(Stored items)
+-------+

-- ==== Sys2Proof/Laws/Stays.lean ====
section
/-! SUPPORT. What the operations of the units that serve one thread leave as it was. -/

namespace Sys2Proof

open Machine

theorem Stays.refl (s : State) : Stays s s := ⟨rfl, rfl, rfl, rfl, rfl, rfl, rfl, rfl, rfl, rfl, rfl, rfl, rfl, rfl, rfl, rfl, rfl, rfl⟩

theorem Stays.trans {o s t : State} (h : Stays o s) (k : Stays s t) : Stays o t :=
  ⟨k.pending.trans h.pending, k.wall.trans h.wall, k.rul.trans h.rul, k.tbl.trans h.tbl, k.chan.trans h.chan,
    k.slu.trans h.slu, k.time.trans h.time, k.lkg.trans h.lkg, k.edg.trans h.edg, k.xng.trans h.xng, k.boot.trans h.boot,
    k.pwr.trans h.pwr, k.fth.trans h.fth, k.img.trans h.img, k.blocked.trans h.blocked, k.grade.trans h.grade,
    k.scratch.trans h.scratch, k.shared.trans h.shared⟩

/-- An update of any of the other fields. -/
theorem staysMk {o s : State} {regs : SMap Nat} {weir : WeirSt} {thr : SMap Thr} {eng : SMap Eng} {hlp : SMap Helper}
    {cis : CisSt} {mem : MemSt} {pmp : PmpSt} {hst : HstSt} {rpl : RplSt} {out : List Out} {fresh : Nat} (h : Stays o s)
    (hm : (mem.scratch, mem.shared) = (s.mem.scratch, s.mem.shared)) :
    Stays o ⟨s.pending, regs, s.wall, weir, s.rul, s.tbl, thr, eng, hlp, s.chan, cis, mem, s.slu, s.time, pmp, s.lkg, hst,
      s.edg, s.xng, s.boot, s.pwr, s.fth, rpl, s.img, s.blocked, s.grade, out, fresh⟩ :=
  ⟨h.pending, h.wall, h.rul, h.tbl, h.chan, h.slu, h.time, h.lkg, h.edg, h.xng, h.boot, h.pwr, h.fth, h.img, h.blocked,
    h.grade, (congrArg Prod.fst hm).trans h.scratch, (congrArg Prod.snd hm).trans h.shared⟩

/-! ### Shapes of answers -/

variable {α β γ : Type}

/-- A pair whose second part is a state. -/
def Stays2 (o : State) (r : α × State) : Prop := Stays o r.2

/-- A triple whose last part is a state. -/
def Stays3 (o : State) (r : α × β × State) : Prop := Stays o r.2.2

/-- A triggered operation's answer. -/
def Stays1 (o : State) (r : Trig) : Prop := Stays o r.1

/-- A state that may be absent. -/
def StaysO (o : State) (r : Option State) : Prop := ∀ s, r = some s → Stays o s

theorem Stays2.snd {o : State} {r : α × State} (h : Stays2 o r) : Stays o r.2 := h
theorem Stays2.mk {o s : State} {a : α} (h : Stays o s) : Stays2 o (a, s) := h
theorem Stays2.of {o s : State} {r : α × State} {a : α} (h : Stays2 o r) (e : r = (a, s)) : Stays o s := by
  subst e; exact h
theorem Stays3.snd {o : State} {r : α × β × State} (h : Stays3 o r) : Stays o r.2.2 := h
theorem Stays3.snd2 {o : State} {r : α × β × State} (h : Stays3 o r) : Stays2 o r.2 := h
theorem Stays3.mk {o s : State} {a : α} {b : β} (h : Stays o s) : Stays3 o (a, b, s) := h
theorem Stays3.mk2 {o : State} {a : α} {r : β × State} (h : Stays2 o r) : Stays3 o (a, r) := h
theorem Stays3.of {o s : State} {r : α × β × State} {a : α} {b : β} (h : Stays3 o r) (e : r = (a, b, s)) :
    Stays o s := by
  subst e; exact h
theorem Stays1.fst {o : State} {r : Trig} (h : Stays1 o r) : Stays o r.1 := h
theorem Stays1.mk {o s : State} {n : Nat} (h : Stays o s) : Stays1 o (s, n) := h
theorem Stays1.of {o s : State} {r : Trig} {n : Nat} (h : Stays1 o r) (e : r = (s, n)) : Stays o s := by
  subst e; exact h
theorem StaysO.some {o s : State} (h : Stays o s) : StaysO o (.some s) := fun t e => by
  cases e; exact h
theorem StaysO.none {o : State} : StaysO o .none := fun t e => by cases e
theorem StaysO.of {o s : State} {r : Option State} (h : StaysO o r) (e : r = .some s) : Stays o s := h s e
theorem StaysO.getD {o s : State} {r : Option State} (h : StaysO o r) (hs : Stays o s) : Stays o (r.getD s) := by
  cases r with
  | none => exact hs
  | some t => exact h t rfl

/-- An outcome is a next state that carries. -/
def GoesOn (o : State) (r : Host.Outcome State Fault Refusal) : Prop := ∃ t, r = .next t ∧ Stays o t

theorem sPair2 {P : γ → Prop} {o : State} {p : α × State} {f : α → State → γ} (hp : Stays2 o p)
    (h : ∀ a s, Stays o s → P (f a s)) : P (Prod.casesOn p f) := by
  obtain ⟨a, s⟩ := p
  exact h a s hp

theorem sPair1 {P : γ → Prop} {o : State} {p : Trig} {f : State → Nat → γ} (hp : Stays1 o p)
    (h : ∀ s n, Stays o s → P (f s n)) : P (Prod.casesOn p f) := by
  obtain ⟨s, n⟩ := p
  exact h s n hp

+-------+

• WHAT YOU WILL DO: Reproduce the lines above, beginning at the line with "def StaysO (o" and stopping after the line with "Stays2 o r.2 := h", exactly as they are.

• REPLY TO THE TASK:
def StaysO (o : State) (r : Option State) : Prop := ∀ s, r = some s → Stays o s

theorem Stays2.snd {o : State} {r : α × State} (h : Stays2 o r) : Stays o r.2 := h
theorem Stays2.mk {o s : State} {a : α} (h : Stays o s) : Stays2 o (a, s) := h
theorem Stays2.of {o s : State} {r : α × State} {a : α} (h : Stays2 o r) (e : r = (a, s)) : Stays o s := by
  subst e; exact h
theorem Stays3.snd {o : State} {r : α × β × State} (h : Stays3 o r) : Stays o r.2.2 := h
theorem Stays3.snd2 {o : State} {r : α × β × State} (h : Stays3 o r) : Stays2 o r.2 := h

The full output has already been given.